Charlie bit into the cookie. Chocolate chip with pecans. "Good for Mrs.
Wexman. What does
Grady do to deserve this?"
"Drives her to chemotherapy." Karen blinked up at him. "Grady does that
a lot for the people his
mom met while she was going through it. We get
a lot of stuff in here because of it. You should taste Mrs. Winthrop's
almond cookies."
"He drives Mrs. Winthrop, too?"
Karen nodded. "He helps out with other stuff, too. Mrs. Winthrop came
in one day all upset about her grandson yelling at her, and I called
Grady, and he told her not to worry, that he'd take care of it. The
next day, she brought in a devil's food cake."
"That's what I like, grateful women who bake." Charlie peered over the
counter. "Where's Sam?"
Karen brought the basket up on the desk, and Charlie turned back the
blanket to see Sam's little
black head. "How's he doing?" He rubbed the
puppy gently behind the ears, his broad index finger covering the back
of Sam's head by itself, and Sam
moaned a little.
"I'm scared for him." Karen sniffed. "He's so little, and he's not
eating much, and—"
"I'll pour the stuff down him tonight." Charlie pulled the blanket back
over Sam's head. "He's just
getting the hang of it, that's all."
Karen caught his hand. "Charlie, this is so sweet of you."
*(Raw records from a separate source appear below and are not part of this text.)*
-- ==== Sys2Proof/Machine/State.lean ====
section
/-! DEFINITION. The state record of `10_state.md` R20, its two traces, the model's own two fields, and
the ways a step can stop. -/

namespace Sys2Proof.Machine

/-- `PHASE` (R24): whether a pass is in progress. -/
inductive Phase where
  | idle
  | scan
  deriving DecidableEq, Repr

/-- A frame record as port `out` presents it (R27): the raw bytes; the views are `viewFrame` of them. -/
structure Frame where
  raw : List Byte
  deriving DecidableEq, Repr

/-- A diagnostic event (R26, R142). -/
inductive Event where
  /-- `Skip(b)` with the dropped byte. -/
  | skip (b : Byte)
  /-- `Reject(T, cx, ca, sx, sa)`: the candidate's length, the computed checksum and add bytes, the
  stored checksum and add bytes. -/
  | reject (len : Nat) (cx ca sx sa : Byte)
  deriving DecidableEq, Repr

/-- A future move of the host (R47, R135). The MODEL's own (log entry 4). -/
inductive HostAct where
  /-- The host asks nothing for one step: it waits, or leaves the extractor a step. -/
  | gap
  /-- The host presents a chunk on port `in` and holds it until it is taken (R131, R168). -/
  | push (c : List Byte)
  /-- The host asks for a reset on port `rst` (R133). -/
  | reset
  deriving DecidableEq, Repr

/-- What a codec function or the composite returned (R84, R85, R110). The MODEL's own (log entry 6). -/
inductive Answer where
  | trailer (checksum add : Byte)
  | valid (holds : Bool)
  | extract (frames : List Frame) (residual : List Byte)
  deriving DecidableEq, Repr

/-- Reasons of a fault: there are none. "No condition in the core is fatal" (`60_exceptions.md` R140);
`93_implementation_defined.md` treats no behaviour as a fault (log entry 13). -/
inductive Fault
  deriving DecidableEq, Repr

/-- Reasons a step has no meaning: the boundary of R140 and states no run reaches. -/
inductive Refusal where
  /-- Raised by no arm: every operation has its meaning. Safe. -/
  | notModelled (mnemonic : String)
  /-- A scan operation that the decode does not select for this state, or any in `IDLE` (R101): it has
  no step. Raised by the six scan operations. Safe. -/
  | scanNotSelected
  /-- `PUSH` (or `EXTRACT`) while `PHASE = SCAN` (R131, U5): no step until `IDLE`. Safe. -/
  | pushDuringPass
  /-- A chunk longer than `CHUNK_MAX` (R131, U3): no step. Raised by `PUSH` and `EXTRACT`. Safe. -/
  | chunkOverLimit
  /-- `EXTRACT(rb, c)` in a state whose residual is not `rb` (R74): not the pass it names. Safe. -/
  | otherResidual
  /-- A read outside the work buffer (R45: refuse, return no value): a cursor beyond `|W|`, which no
  run reaches. Raised where the scan operation is selected. Safe. -/
  | readOutsideBuffer
  /-- The decoder refuses the bytes at the cursor: only under a configuration R8 refuses. Safe. -/
  | undecodable (reason : DecodeRefusal)
  /-- A pass of `EXTRACT` still in `SCAN` after `|W| + 1` scan operations: R109 says that never
  happens. Safe. -/
  | passUnfinished
  deriving DecidableEq, Repr

/-- The state of the block (R20), and the model's own `host` and `answer`. -/
structure State where
  /-- `PHASE` (R24). -/
  phase : Phase
  /-- `RB`, the residual buffer (R21). -/
  rb : List Byte
  /-- `W`, the work buffer (R22). -/
  w : List Byte
  /-- `K`, the scan cursor (R23). -/
  k : Nat
  /-- `OUT`, the output trace (R25). -/
  out : List Frame
  /-- `LOG`, the diagnostic trace (R26), kept (log entry 7). -/
  log : List Event
  /-- MODEL: the host's future moves, earliest first (log entry 4). -/
  host : List HostAct
  /-- MODEL: the last value returned by `TRAILER`, `VALID` or `EXTRACT` (log entry 6). -/
  answer : Option Answer
  deriving DecidableEq, Repr

/-- The machine right after the first reset (R33): `PHASE = IDLE`, `RB`, `W` empty, `K = 0`, both traces
empty. The model's own fields hold nothing (DESIGN CHOICE, log entries 4 and 6). -/
def State.reset : State where
  phase := .idle
  rb := []
  w := []
  k := 0
  out := []
  log := []
  host := []
  answer := none

end Sys2Proof.Machine
end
"No, it isn't." Charlie retrieved his hand and picked up another
cookie. "You'd have to have a heart
of stone to refuse to feed Sam." He
glanced at the clock behind her. "Which reminds me, I've got to
go see
Bill. Am I getting fired?"
"I doubt it." Karen put Sam's basket back under her desk. "But you're
gonna have to listen to some yelling."
Charlie turned and almost fell over a stack of boxes next to the desk.
"What's this?"
"Bumper stickers," Karen said. "Mark's idea. They're really popular.
The college kids from Riverbend love them."
Charlie frowned. "College kids listen to Mark?"
"No," Karen said. "They just like the stickers."
Charlie put his cookie down and pried open the top of the first box and
pulled out a sticker. It was
neon blue with a slash of orange lettering
that said WBBB: Turn Us ON! He turned back to Karen. "You're kidding."
She shrugged. "Who knows from kids?"
Charlie started to laugh. She couldn't be much older than twenty-five
herself. "Well put, old lady," he
told her and she grinned back at him.
"At least I'm not going nuts for a dumb bumper sticker," she said.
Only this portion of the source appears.